Нельзя ему мыслями устремляться к другому берегу, к Франции, витая над холодной стальной гладью.
— Каждая сигарета — эта вот… — она не договорила. Нет-нет, они слишком устали, вымотались, сейчас не до поцелуев, — не слушая, он целовал её в губы ещё и ещё.
— Вот нежный уголок, — повторял он, — и здесь, и здесь.
— Ты потушишь мне сигарету.
— Ну и пусть! Дай ещё здесь поцелую, — повторял он, обнимая её за плечи, — она чувствовала его пальцы сквозь пальто, сквозь шерстяной свитер, сквозь тонкую материю ночной рубашки.
— Вот тут и ещё тут, — не отпускал он её. Пытаясь сохранить равновесие, она вытянула в сторону руку с зажжённой сигаретой, словно зажав между пальцами горящий факел. За что-то ведь надо было держаться, вот она и держалась за искру, тлевшую на кончике ароматической палочки, как за точку опоры.
— Ну же, ещё…
Она, наконец, нашла в себе силы — не его оттолкнуть, а самой собраться с духом.
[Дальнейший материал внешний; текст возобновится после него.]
-- ==== Sys2Proof/Proofs/ChargeLines.lean ====
section
/-! PROOFS. Charge lines (O36): a value priced into a line, the line a value under a key goes to, and the set a retired mark is
priced at (spec 07). -/

namespace Sys2Proof.Machine

/-! ## A line and a value (R146, R147) -/

section
variable {value : Nat} {l : ChargeLine}

theorem ChargeLine.overflows_iff :
    l.overflows value = true ↔ l.saturated = false ∧ 999999999 < l.amount + (l.residue + value) / 100 := by
  rw [ChargeLine.overflows, Bool.and_eq_true, Bool.not_eq_true', decide_eq_true_iff]
  rfl

theorem ChargeLine.overflows_of_saturated (h : l.saturated = true) : l.overflows value = false := by
  rw [ChargeLine.overflows, h]
  rfl

theorem ChargeLine.overflows_of_le (h : l.amount + (l.residue + value) / 100 ≤ 999999999) : l.overflows value = false :=
  Bool.eq_false_iff.2 fun hover => Nat.not_lt.2 h (ChargeLine.overflows_iff.1 hover).2

/-- A SATURATED line takes its quantity only (R147). -/
theorem ChargeLine.priced_of_saturated (h : l.saturated = true) (quantity : Nat) :
    l.priced value quantity = { l with quantity := satAdd Config.counterMax l.quantity quantity } :=
  if_pos h

/-- A line that would pass its limit stops there, SATURATED, and keeps its residue (R147). -/
theorem ChargeLine.priced_of_overflows (h : l.overflows value = true) (quantity : Nat) :
    l.priced value quantity =
      { l with
        quantity := satAdd Config.counterMax l.quantity quantity, amount := 999999999, saturated := true } :=
  (if_neg (ne_true_of_eq_false (ChargeLine.overflows_iff.1 h).1)).trans (if_pos h)

/-- Within its limit a line takes the whole cents into its amount and the rest into its residue (R146). -/
theorem ChargeLine.priced_of_fits (hopen : l.saturated = false) (h : l.overflows value = false) (quantity : Nat) :
    l.priced value quantity =
      { l with
        quantity := satAdd Config.counterMax l.quantity quantity,
        amount := l.amount + (l.residue + value) / 100, residue := (l.residue + value) % 100 } :=
  (if_neg (ne_true_of_eq_false hopen)).trans (if_neg (ne_true_of_eq_false h))

/-- Whatever becomes of the value, the line keeps its name and takes the quantity (R146, R147). -/
theorem ChargeLine.priced_spec (value quantity : Nat) (l : ChargeLine) :
    (l.priced value quantity).kind = l.kind ∧ (l.priced value quantity).key = l.key ∧
      (l.priced value quantity).quantity = satAdd Config.counterMax l.quantity quantity := by
  unfold ChargeLine.priced
  split
  · exact ⟨rfl, rfl, rfl⟩
  · split <;> exact ⟨rfl, rfl, rfl⟩

/-- Within the limit the line gains the value to the hundredth of a cent (R146). -/
theorem ChargeLine.priced_keeps_hundredths (hopen : l.saturated = false) (h : l.overflows value = false) (quantity : Nat) :
    (l.priced value quantity).amount * 100 + (l.priced value quantity).residue = l.amount * 100 + l.residue + value ∧
      (l.priced value quantity).residue < 100 ∧ (l.priced value quantity).saturated = false := by
  rw [ChargeLine.priced_of_fits hopen h]
  refine ⟨?_, Nat.mod_lt _ (by decide), hopen⟩
  dsimp only
  omega

end

/-! ## Pricing into a line (R146, R147) -/

theorem LineKind.code_eq (kind : LineKind) :
    kind.code = if kind = .footage then 0 else if kind = .time then 1 else 2 := by
  cases kind <;> rfl

theorem priceInto_lines (index value quantity : Nat) (s : State) :
    (priceInto index value quantity s).price.lines = setAt s.price.lines index (ChargeLine.priced value quantity) := by
  rw [priceInto_price]

section
variable {index value : Nat} {s : State} {l : ChargeLine}

/-- Where the line does not saturate, pricing changes the lines alone. -/
theorem priceInto_of_fits (hl : s.price.lines[index]? = some l) (h : l.overflows value = false) (quantity : Nat) :
    priceInto index value quantity s =
      { s with price.lines := setAt s.price.lines index (ChargeLine.priced value quantity) } := by
  rw [priceInto, hl, Option.any_some, h]
  rfl

/-- Where the line saturates, CHARGE_SATURATED is recorded with the line's index and kind (R147). -/
theorem priceInto_of_overflows (hl : s.price.lines[index]? = some l) (h : l.overflows value = true) (quantity : Nat) :
    priceInto index value quantity s =
      { record .chargeSaturated index l.kind.code
          { s with price.lines := setAt s.price.lines index (ChargeLine.priced value quantity) } with
        price.saturationSeen := true } := by
  rw [priceInto, hl, Option.any_some, h]
  rfl

theorem priceInto_line (hl : s.price.lines[index]? = some l) (quantity : Nat) :
    (priceInto index value quantity s).price.lines[index]? = some (l.priced value quantity) := by
  rw [priceInto_lines, getElem?_setAt, if_pos rfl, hl]
  rfl

theorem priceInto_otherLine {k : Nat} (hk : k ≠ index) (quantity : Nat) :
    (priceInto index value quantity s).price.lines[k]? = s.price.lines[k]? := by
  rw [priceInto_lines, getElem?_setAt, if_neg hk.symm]

end

/-! ## The line of a key (R145, R148) -/

/-- The line of a kind and key. -/
abbrev ChargeLine.isUnder (kind : LineKind) (key : LineKey) (l : ChargeLine) : Prop := l.kind = kind ∧ l.key = some key

theorem keyedLimit_eq (kind : LineKind) :
    keyedLimit kind = if kind = .footage then 160 else if kind = .time then 32 else 64 := by
  cases kind <;> rfl

theorem keyedCount_eq (kind : LineKind) (s : State) :
    keyedCount kind s = s.price.lines.countP fun l => decide (l.kind = kind ∧ l.key.isSome = true) := by
  simp only [keyedCount, Bool.decide_and, Bool.decide_eq_true]

section
variable {kind : LineKind} {key : LineKey} {s : State}

theorem lineIndex?_eq_none (h : ∀ l ∈ s.price.lines, ¬ l.isUnder kind key) : lineIndex? kind key s = none :=
  List.findIdx?_eq_none_iff.2 fun l hl => by
    rw [← Bool.decide_and]
    exact decide_eq_false (h l hl)

/-- The index of the first line of a kind and key. -/
theorem lineIndex?_eq_some {i : Nat} {l : ChargeLine} (hl : s.price.lines[i]? = some l) (hunder : l.isUnder kind key)
    (hfirst : ∀ j < i, ∀ k, s.price.lines[j]? = some k → ¬ k.isUnder kind key) : lineIndex? kind key s = some i := by
  obtain ⟨hi, rfl⟩ := List.getElem?_eq_some_iff.1 hl
  refine List.findIdx?_eq_some_iff_getElem.2 ⟨hi, ?_, fun j hj => ?_⟩
  · rw [← Bool.decide_and]
    exact decide_eq_true hunder
  · rw [← Bool.decide_and, decide_eq_true_iff]
    exact hfirst j hj _ (List.getElem?_eq_getElem _)

/-- A value under a key that has its line goes to that line (R148). -/
theorem priceUnder_of_line {i : Nat} (h : lineIndex? kind key s = some i) (value quantity : Nat) :
    lineFor kind key s = i ∧ priceUnder kind key value quantity s = priceInto i value quantity s := by
  rw [lineFor, priceUnder, h]
  exact ⟨rfl, rfl⟩

/-- Without a line of its own, and with room among its kind's keyed lines, a value opens a line at the next index (R148). -/
theorem priceUnder_of_room (h : lineIndex? kind key s = none) (hroom : keyedCount kind s < keyedLimit kind)
    (value quantity : Nat) :
    lineFor kind key s = s.price.lines.length ∧
      priceUnder kind key value quantity s =
        priceInto s.price.lines.length value quantity
          { s with price.lines := s.price.lines ++ [.fresh kind (some key)] } := by
  rw [lineFor, priceUnder, h]
  exact ⟨if_pos hroom, if_pos hroom⟩

/-- Without either, it goes to the consolidated line, and CHARGE_LINES_FULL is recorded (R148, log 43). -/
theorem priceUnder_of_full (h : lineIndex? kind key s = none) (hfull : keyedLimit kind ≤ keyedCount kind s)
    (value quantity : Nat) :
    lineFor kind key s = kind.code ∧
      priceUnder kind key value quantity s =
        record .chargeLinesFull kind.code key.generation (priceInto kind.code value quantity s) := by
  rw [lineFor, priceUnder, h]
  exact ⟨if_neg (Nat.not_lt.2 hfull), if_neg (Nat.not_lt.2 hfull)⟩

end

/-! ## A retired mark (R149) -/

/-- A generation names the active set where that carries it, else the previous set. -/
theorem setOfGeneration_eq_some {g : Nat} {r : RateSet} {s : State} (hr : r.generation = g)
    (h : s.price.active = some r ∨ (s.price.active.map (·.generation) ≠ some g ∧ s.price.previous = some r)) :
    setOfGeneration g s = some r := by
  unfold setOfGeneration
  obtain hactive | ⟨hother, hprevious⟩ := h
  · rw [if_pos (by simp [hactive, hr]), hactive]
  · have hany : s.price.active.any (fun a => decide (a.generation = g)) = false := by
      cases ha : s.price.active with
      | none => rfl
      | some a => exact decide_eq_false fun hgen => hother (by rw [ha, Option.map_some, hgen])
    rw [hany, if_neg Bool.false_ne_true, hprevious]

theorem RateSet.footageRate_eq {r : RateSet} {cls band rate : Nat} {row : List Nat} (hrow : r.rows[cls]? = some row)
    (hrate : row[band]? = some rate) : r.footageRate cls band = rate := by
  rw [RateSet.footageRate, hrow, Option.getD_some, hrate, Option.getD_some]

/-- A retired mark's length is priced under its generation, class and band, at the rate of the set it names. -/
theorem priceMark_of_set {m : Mark} {r : RateSet} {s : State} (h : setOfGeneration m.generation s = some r) (cls : Nat) :
    priceMark m cls s =
      priceUnder .footage { generation := m.generation, a := cls, b := m.band }
        ((m.bottom - m.top) * r.footageRate cls m.band) (m.bottom - m.top) s := by
  rw [priceMark, h]

/-- Settles O36: pricing into a line is the line's three cases, a value under a key goes one of three ways, and a mark's set is
the one its generation names. -/
theorem pricingKeepsEveryHundredthOfACent : Obligations.PricingKeepsEveryHundredthOfACent := by
  refine ⟨fun index value quantity s l hl => ?line, fun kind key value quantity s => ?key,
    fun m cls rate r row s hr hset hrow hrate => ?mark⟩
  case line =>
    obtain ⟨hkind, hkey, hquantity⟩ := ChargeLine.priced_spec value quantity l
    refine ⟨l.priced value quantity, priceInto_line hl quantity, hkind, hkey, hquantity,
      fun k hk => priceInto_otherLine hk quantity, fun hsat => ?saturated, fun hopen hle => ?fits,
      fun hopen hlt => ?overflows⟩
    case saturated =>
      have hfits := ChargeLine.overflows_of_saturated (value := value) hsat
      rw [ChargeLine.priced_of_saturated hsat, priceInto_of_fits hl hfits]
      exact ⟨rfl, rfl, hsat, rfl⟩
    case fits =>
      have hfits := ChargeLine.overflows_of_le hle
      obtain ⟨hsum, hresidue, hstill⟩ := ChargeLine.priced_keeps_hundredths hopen hfits quantity
      rw [priceInto_of_fits hl hfits]
      exact ⟨hsum, hresidue, hstill, rfl⟩
    case overflows =>
      have hover := ChargeLine.overflows_iff.2 ⟨hopen, hlt⟩
      rw [ChargeLine.priced_of_overflows hover, priceInto_lines, ← LineKind.code_eq]
      exact ⟨rfl, rfl, rfl, _, rfl, priceInto_of_overflows hl hover quantity⟩
  case key =>
    refine ⟨fun i l hl hunder hfirst => priceUnder_of_line (lineIndex?_eq_some hl hunder hfirst) value quantity,
      fun hnew => ?_⟩
    have hnone := lineIndex?_eq_none hnew
    rw [← keyedLimit_eq, ← keyedCount_eq, ← LineKind.code_eq]
    exact ⟨fun hroom => priceUnder_of_room hnone hroom value quantity,
      fun hfull => priceUnder_of_full hnone hfull value quantity⟩
  case mark =>
    rw [priceMark_of_set (setOfGeneration_eq_some hr hset), RateSet.footageRate_eq hrow hrate]

end Sys2Proof.Machine
end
Было пять, скоро будет шесть, уже рассвело, на дворе белый день. «Ещё немного, ещё…» шептал он запальчиво, но всё с тем же отрешённым выражением лица, — будто огрубевшим за ночь, отдалившимся, уже чужим. Плечи такие знакомые — и против воли, её ладонь, свободная от сигареты (и, по его словам, похожая на резной дубовый лист), ложится погоном на его халат из верблюжьей шерсти, кстати, того же цвета хаки, что и гимнастёрка, которую он сейчас наденет. Вот и вся разница: гимнастёрка. Через минуту он соберётся, выйдет вон и — Вели мне жить иль умереть! Но в этой разнице — вся упоительная бездна, в ней всё дело. Чего проще — играй себе в барочную галантность или представляй себя карающей Электрой{19}, если, конечно, в это веришь. В смерть? Никогда! Он хотел сказать ей и сказал: «Помни, если я не вернусь, или если что-то произойдёт (между нами), помни, всё это было и было навсегда». Навсегда? Навсегда — это очень долго.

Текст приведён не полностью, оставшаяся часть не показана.